Soil Under Our Feet

Written in 2017 with Elizabeth Reaves: In short, you could say that systems leaders tend to the “soil” of the social field. Just as soil on a farm contains a web of microbial and bio-chemical interactions, the soil of the social field contains the web of relationships among farmers, businesses and governments, and the sharing of knowledge among farmers that enables them to support each other’s appetites for innovation. It’s our belief that the earth’s soil will be healthy when the social soil is capable of seeing, aspiring and acting for the health of the whole. But what exactly does it look like to aspire and act from the health of the whole?

To take just one perspective, the corporate perspective, it might look like this: companies will need to move from a least-cost approach to a true cost-shared value approach wherein they internalize the risks of the current system and share costs and risks with supply chain partners.

Hitting targets while missing the point

Written in 2017: A senior sustainability leader commented the other day that sustainable sourcing programs might be in danger of hitting their targets while missing the point. As sustainability is operationalized, we might be in the weeds of compliance and lose sight of larger goals.

Sustainable sourcing generally requires asking suppliers to complete self-assessment questionnaires that can be spot checked and thereby verified. Unilever has its own code, as does Pepsi, and SAI Platform has created the industry standard “Farmer Sustainability Assessment.” Some companies ask that farmers enter data into a calculator rather than completing a practice questionnaire, and calculator results can contribute to a baseline of current practices and impacts. A few companies combine a quantitative calculator with a practice-based checklist.

The industry has come a long way from the times when sustainability was marginal or a feel-good greenwashing exercise. Nevertheless, it’s useful to ask ourselves the question our colleague asked, “Are we hitting the targets but missing the point?”
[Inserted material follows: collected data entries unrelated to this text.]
-- ==== Sys2Proof/Machine/ArbCmd.lean ====
section
/-! DEFINITION. The ARB and MTR commands (R267 to R269, R189 to R191). -/

namespace Sys2Proof.Machine

/-- The largest minimum a tap accepts (R267): its I_fast, 0 with no descriptor. -/
def minTop (t : Tap) : Nat := match t.desc with
  | none => 0
  | some d => d.iFast

/-- Words of `ARB_SET_MIN` (R267). -/
def wordsMin (s : State) (a : List Word) : Option Nat :=
  first [tapArg a, rng 0 (minTop s.taps[tapOf (arg a 0)]) (arg a 1), rng 0 255 (arg a 2)]

/-- `ARB_SET_MIN` (R170, R267). -/
def runSetMin (a : List Word) (s : State) : Reply :=
  checked [wordsMin s a, need (decide (arg a 1 = 0 ↔ arg a 2 = 0))] s <|
    done (s.modCfg (tapOf (arg a 0)) fun c => { c with minCur := arg a 1, lessee := arg a 2 })

/-- Words of `ARB_SET_LOSS_CAP` (R162). -/
def wordsLossCap (a : List Word) : Option Nat := first [rng 500 3600 (arg a 0), need (decide (arg a 0 % 10 = 0))]

/-- `ARB_SET_LOSS_CAP` (R162). -/
def runSetLossCap (a : List Word) (s : State) : Reply :=
  checked [wordsLossCap a] s <| done { s with arb := { s.arb with lossCap := arg a 0 } }

/-- `ARB_GET_DOSES` (R267). -/
def runGetDoses (a : List Word) (s : State) : Reply :=
  checked [tapArg a, rng 1 3 (arg a 1), if arg a 0 + arg a 1 ≤ 32 then none else some 0x22] s <|
    doneWith ((List.range (arg a 1)).flatMap fun i =>
      let t := s.taps[tapOf (arg a 0 + i)]
      [word t.request] ++ t.levels.toList.map word ++ [word t.grant] ++ wordsOf 2 t.eRem) s

/-! ### Meters -/

/-- The counters as any reader sees them: 0 until the restore of BOOT (R183). -/
def shown (s : State) : Counters := if s.mtr.restored then s.ctrs else .reset

/-- The seven counters of a tap in the order of R194. -/
def tapCtrs (c : TapCtrs) : List (BitVec 64) :=
  [c.eStake.val, c.eBlkIn.val, c.eBlkOut.val, c.qBlkIn.val, c.qBlkOut.val, c.sfSup.val, c.sfCon.val]

/-- A 64-bit value as four words (R8). -/
def words64 (v : BitVec 64) : List Word := wordsOf 4 v.toNat

/-- `MTR_READ` (R185, R268). -/
def runMtrRead (a : List Word) (s : State) : Reply :=
  let c := shown s
  checked [rng 0 2 (arg a 0), match arg a 0 with | 0 => rng 0 31 (arg a 1) | 1 => rng 0 3 (arg a 1) | _ => rng 0 0 (arg a 1)] s <|
    doneWith (match arg a 0 with
      | 0 => (tapCtrs c.taps[tapOf (arg a 1)]).flatMap words64
      | 1 => words64 c.ports[portOf (arg a 1)].eIn.val ++ words64 c.ports[portOf (arg a 1)].qIn.val
      | _ => words64 c.sfSupTotal.val ++ words64 c.sfConTotal.val ++ words64 c.eString.val) s

/-- A word of two bytes, the first in the high byte (R269, R273). -/
def wordHL (hi lo : Byte) : Word := word (hi.toNat * 256 + lo.toNat)

/-- Bytes paired into words, the lower offset in the high byte (R269). -/
def pairs : List Byte → List Word
  | [] => []
  | [b] => [wordHL b 0]
  | b :: c :: bs => wordHL b c :: pairs bs

/-- `MTR_GET_PUBKEY` (R189, R268): the public key in two parts, the certificate in eight pieces of 48 bytes. -/
def runGetPubkey (a : List Word) (s : State) : Reply :=
  checked [rng 0 9 (arg a 0)] s <|
    doneWith (pairs ((List.range (if arg a 0 < 2 then 32 else 48)).map (Config.pubkeyByte (arg a 0)))) s

/-- Bytes of one entry of a statement (R191). -/
def stmtEntry (n : Nat) (serial : BitVec 64) (c : TapCtrs) : List Byte :=
  [BitVec.ofNat 8 n, 0] ++ bytesOf 8 serial.toNat ++ (tapCtrs c).flatMap fun v => bytesOf 8 v.toNat

/-- Serial and lessee of a tap at the source of a statement: live, or as the snapshot recorded them (R187); a tap with no
descriptor has serial 0 (DESIGN CHOICE, log entry 64: R191 does not say). -/
def blockAt (s : State) (src : Option SnapRec) (n : Fin 32) : BitVec 64 × Nat := match src with
  | none => ((s.taps[n].desc.map (·.serial)).getD 0, s.taps[n].cfg.lessee)
  | some r => let b := r.blocks.getD n.val (0, 0, 0); (b.1, b.2.1)

/-- The bytes of a statement before its signature (R191). -/
def stmtBody (s : State) (src : Option SnapRec) (lessee : Nat) (sel : List (Fin 32)) (nonce : Nat) : List Byte :=
  let c := match src with
    | none => shown s
    | some r => r.ctrs
  let time := match src with
    | none => s.stamp
    | some r => r.time
  let valid := match src with
    | none => s.sys.timeValid
    | some r => r.timeValid
  let l := 40 + 66 * sel.length
  bytesOf 2 1 ++ bytesOf 2 l ++ bytesOf 8 Config.serial.toNat ++ bytesOf 4 s.mtr.stmtNext ++ bytesOf 8 time
    ++ bytesOf 2 (bit valid 0 + bit src.isSome 1 + bit s.mtr.gapSince 2)
    ++ bytesOf 4 (match src with | none => 0xFFFFFFFF | some r => r.seq) ++ bytesOf 8 nonce
    ++ bytesOf 1 lessee ++ bytesOf 1 sel.length
    ++ sel.flatMap fun n => stmtEntry n.val (blockAt s src n).1 c.taps[n]

/-- Build the statement: buffer, sequence number, record with its hash (R190). -/
def buildStmt (src : Option SnapRec) (lessee : Nat) (sel : List (Fin 32)) (nonce : Nat) (s : State) : Reply :=
  let body := stmtBody s src lessee sel nonce
  let stmt := body ++ (List.range 64).map (Config.signByte body)
  let seq := s.mtr.stmtNext
  let s := { s with mtr := { s.mtr with stmt := stmt, stmtSeq := seq, stmtNext := seq + 1, gapSince := false } }
  let s := record 0x0A (wordsOf 2 seq ++ pairs ((List.range 32).map (Config.sha256Byte body))) s
  doneWith (wordsOf 2 seq ++ [word stmt.length]) s

/-- `MTR_GET_STATEMENT` (R190, R268, R269): arguments that ARG0 and ARG3 do not select are not read. -/
def runGetStatement (a : List Word) (s : State) : Reply :=
  let live := decide (arg a 0 = 0)
  let byLessee := decide (arg a 3 = 0)
  checked [rng 0 1 (arg a 0), rng 0 1 (arg a 3), if byLessee then rng 1 255 (arg a 4) else none] s <|
    let src := if live then none else snap (arg2 a 1)
    if !live && src.isNone then deny 0x22 s else
    let sel := (indices 32).filter fun n =>
      if byLessee then decide ((blockAt s src n).2 = arg a 4) else (arg2 a 5).testBit n.val
    if sel.isEmpty then deny 0x21 s
    else toFlash (buildStmt src (if byLessee then arg a 4 else 0) sel (arg4 a 7)) s
where
  /-- The stored snapshot of a sequence number (R190). -/
  snap (seq : Nat) : Option SnapRec := s.bbx.snaps.find? fun r => decide (r.seq = seq) && (r.okA || r.okB)

/-- `MTR_READ_STATEMENT` (R269). -/
def runReadStatement (a : List Word) (s : State) : Reply :=
  checked [need (decide (arg a 0 % 2 = 0)), rng 2 56 (arg a 1), need (decide (arg a 1 % 2 = 0)),
           if s.mtr.stmt.isEmpty then some 0x11 else none,
           if arg a 0 + arg a 1 ≤ s.mtr.stmt.length then none else some 0x22] s <|
    doneWith (pairs ((s.mtr.stmt.drop (arg a 0)).take (arg a 1))) s

/-- `ARB_SET_MIN` (R170). -/
def execArbSetMin := hostCommand 0x0401 runSetMin
/-- `ARB_SET_LOSS_CAP` (R162). -/
def execArbSetLossCap := hostCommand 0x0402 runSetLossCap
/-- `ARB_GET_DOSES` (R267). -/
def execArbGetDoses := hostCommand 0x0403 runGetDoses
/-- `MTR_READ` (R268). -/
def execMtrRead := hostCommand 0x0501 runMtrRead
/-- `MTR_GET_PUBKEY` (R189). -/
def execMtrGetPubkey := hostCommand 0x0502 runGetPubkey
/-- `MTR_GET_STATEMENT` (R190). -/
def execMtrGetStatement := hostCommand 0x0503 runGetStatement
/-- `MTR_READ_STATEMENT` (R269). -/
def execMtrReadStatement := hostCommand 0x0504 runReadStatement

end Sys2Proof.Machine
end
Why We Need Metrics and Why Metrics Are Dangerous

With John Johnson (University of Arkansas) and Peter Senge, we wrote in December 2009: All learning involves assessment. Unless a person, group, or organization can gauge how they are doing relative to an aim, no learning is possible. Such assessment often is aided by quantitative measurement, especially when many people and even many different organizations are involved. But the goal is the learning, the improvement in outcomes achieved and building capacity for further improvement, not the measurement itself. Confusing ends and means leads to the naïve belief that metrics alone produce change, can lead to disappointing results from serious effort to improve metrics and can even make matters worse, such as when people spend time and resources improving metrics at the expense of confronting underlying problems and building healthier systems, or equally problematic, making important decisions based on sophisticated metrics but insufficient or inaccurate information.